Seeing Aer motionless, Dio snorted, a cat’s hiss in a quiet room.

“Tch... Even with her life on the line, she won’t lift a hand? All for that plan... colder than me.”

One second... slipped by...

Dio closed his eyes and waited for Lian’s scream, a bell about to break the fog.

—and then time moved.

Silence.

No scream, no cheer—like snow falling on an empty courtyard, the world held its breath.

Dio’s eyes flew open.

At Lian’s mark, nothing remained but the earlier knives stuck in the ground.

The roller and the storm he’d cast were ghosts.

Lian himself stood where he’d been, Darkness Sword in hand, not a scratch, calm as a pine in wind.

“Not... possible!”

His pupils blew wide, eclipsed moons in a night sea.

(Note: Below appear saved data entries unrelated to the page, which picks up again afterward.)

-- ==== Sys2Proof/Tests/Slice0.lean ====
section
/-!
SUPPORT. Tests/Slice0.lean: the WellFormed smoke test, the words and the vectors of 95_test_vectors.md (every expected
value is that file's), and one named witness for every statement of Certificates/Slice0/Obligations.lean that has
hypotheses. The vectors of T431 run in `execIn Config.t431`; the witnesses are states of `Config.core`.
-/
namespace Sys2Proof.Tests

open Sys2Proof.Machine

-- One theorem after another: kernel evaluations that wait for each other would each hold a thread and its stack.
set_option Elab.async false

/-! ## Small states -/

/-- After reset and START with `ENTRY = 0` (R390, R394): every register invalid. -/
def started : State := start State.reset

/-- Field registers written. -/
def withRegs (s : State) : List (FIdx × Nat × Nat) → State
  | [] => s
  | (k, a, b) :: rs => withRegs (s.setReg k { a := a, b := b }) rs

/-- Bytes of DMEM, from an address up. -/
def withBytes (s : State) (a : Nat) (bs : List Nat) : State :=
  { s with dmem := writeBytes s.dmem a (bs.map (BitVec.ofNat 8)) }

/-- The state a result is, else the state it began in. -/
def nextOf (s : State) : Result → State
  | .next t => t
  | .fault _ => s
  | .refused _ => s

/-- One instruction in T431. -/
def ran (i : Instr) (s : State) : State := nextOf s (execIn Config.t431 i s)

/-- One step of T431, the word at `PC`. -/
def stepped (w : Word) (s : State) : State := nextOf s (stepIn Config.t431 (placeWord Config.t431 s w))

/-- What the rows of 95_test_vectors.md section 5 report: `STATE`, `PC`, `CAUSE`, `FINFO`. -/
def report (s : State) : RunState × Nat × Nat × Nat := (s.run, s.pc, s.cause.toNat, s.finfo.toNat)

/-- The elements `x = 2+3i`, `y = 5+7i`, `z = 1+i`, stored, of 95_test_vectors.md section 3, in F0, F1, F2. -/
def xyz : State := withRegs started [(0, 48, 72), (1, 120, 168), (2, 24, 24)]

/-- The point `P` in F0 and F1, the coefficients `(A24plus, C24)` in F2 and F3 (section 6.1). -/
def pointPlus : State := withRegs started [(0, 335, 145), (1, 120, 168), (2, 192, 0), (3, 96, 0)]

/-- The point `P` in F0 and F1, the coefficients `(A24minus, A24plus)` in F2 and F3 (section 6.1). -/
def pointMinus : State := withRegs started [(0, 335, 145), (1, 120, 168), (2, 96, 0), (3, 192, 0)]

/-! ## WellFormed: an ill-formed term for each check (R114, R115), and one that passes at the edge of each -/

theorem test_wf_pair : (Instr.xdbl 31 0 2).wellFormed = false ∧ (Instr.xdbl 30 30 30).wellFormed = true := by decide

theorem test_wf_triple : (Instr.eval4iso 0 2 30).wellFormed = false ∧ (Instr.eval4iso 0 2 29).wellFormed = true := by decide

theorem test_wf_vector_length :
    (Instr.f2invn 0 8 0).wellFormed = false ∧ (Instr.f2invn 0 0 33).wellFormed = false
      ∧ (Instr.f2invn 0 0 32).wellFormed = true ∧ (Instr.f2invn 0 8 1).wellFormed = true := by decide

theorem test_wf_vector_range :
    (Instr.f2invn 0 30 3).wellFormed = false ∧ (Instr.f2invn 30 0 3).wellFormed = false
      ∧ (Instr.f2invn 0 29 3).wellFormed = true := by decide

theorem test_wf_f2inv3_distinct :
    (Instr.f2inv3 1 1 2).wellFormed = false ∧ (Instr.f2inv3 1 2 1).wellFormed = false
      ∧ (Instr.f2inv3 2 1 1).wellFormed = false ∧ (Instr.f2inv3 1 2 3).wellFormed = true := by decide

theorem test_wf_xdbladd_disjoint :
    (Instr.xdbladd 0 1 4 6).wellFormed = false ∧ (Instr.xdbladd 1 0 4 6).wellFormed = false
      ∧ (Instr.xdbladd 0 2 0 0).wellFormed = true := by decide

theorem test_wf_get4iso_disjoint :
    (Instr.get4iso 4 0 5).wellFormed = false ∧ (Instr.get4iso 4 0 2).wellFormed = false
      ∧ (Instr.get4iso 4 0 1).wellFormed = true ∧ (Instr.get4iso 4 4 6).wellFormed = true := by decide

theorem test_wf_get3iso_disjoint :
    (Instr.get3iso 4 0 5).wellFormed = false ∧ (Instr.get3iso 4 0 3).wellFormed = false
      ∧ (Instr.get3iso 4 0 6).wellFormed = true := by decide

/-! ## Configurations (00_scope.md R9, R10, R12; 95_test_vectors.md, conventions) -/

theorem test_config_t431 :
    Config.t431.WellFormed ∧ Config.t431.nWords = 2 ∧ Config.t431.r = 65536 ∧ Config.t431.montOne = 24
      ∧ Config.t431.montR2 = 145 ∧ Config.t431.nBytes = 2 ∧ Config.t431.mBytes = 2 ∧ Config.t431.wordBytes = 1 := by
  decide +kernel

theorem test_config_core :
    Config.core.WellFormed ∧ Config.core.bitLen = 434 ∧ Config.core.nWords = 7 ∧ Config.core.rBits = 448
      ∧ Config.core.nBytes = 55 ∧ Config.core.mBytes = 56 ∧ Config.core.wordBytes = 8 := by
  decide +kernel

theorem test_mont_one_core :
    Config.core.montOne
      = 0xECEEA7BD2EDAE93254545F77410CD801A4FB559FACD4B90FF404FC00000000000000000000000000000000000000000000000000742C := by
  decide +kernel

None of this could have happened.

The mana he smeared on those things came from the World Consciousness, a sun no Yokai could look at.

It couldn’t just evaporate.

At worst, wreckage should litter the ground, iron and bone like shells after a tide.

Why is there nothing?

No... that’s wrong—the stop hasn’t even ended!

“Confused?”

The voice he dreaded breathed at his ear, a winter draft through paper walls.

Dio jolted and slipped back, then fixed on Aer’s sudden silhouette, fear and caution burning in his eyes like twin lamps.

“Ah-la-la~ Don’t be so scared of me~ You make it sound like I’m some Yokai who’ll gobble you up.”

Dio didn’t buy a word.

If this creature truly snapped, being eaten would be the gentle death.

He’d heard the tales: she killed a man who ruined her plan, revived him, killed him again, over and over like a child snapping reeds.

Then, bored, she laid a superlative healing that would run for centuries.

She sealed every gift he had and tossed him into the Underworld’s tentacle layer for a very long holiday.

Seeing his guard only rise, Aer let the comfort act drop; she’d come to deliver one line.

“You know our plan, right? How could you let Lian get badly hurt?”

“If she can’t follow my script later, what am I supposed to do?”

Dio bobbed his head fast, a little bird pecking rice.

Aer, pleased, nodded.

She left him one line: “If you get it, you don’t need me to teach the next step.”

Then she drifted back to Lian’s side like smoke.

Watching her go, Dio wiped the sweat from his brow, tension beading like rain on stone.

His heart thudded hard—rare, since he’d become a vampire—like a drum under earth.

Thank the dark she didn’t spot the secret on my knives.

If she learned I’d reached out to the World Consciousness, I’d be sampling the Underworld’s tentacle layer myself.

He breathed deep, like a diver breaking the surface, and returned to his mark.

Aer watched him come back and gave an unreadable smile, then snapped her fingers.

Control of time settled back into Dio’s hands, cold and heavy as a chain.

Dio scratched the back of his head and looked at Lian, who frowned in confusion like a fox hearing distant thunder.

“A little accident,” he said, voice dry as sand. “It’s handled. Let’s continue.”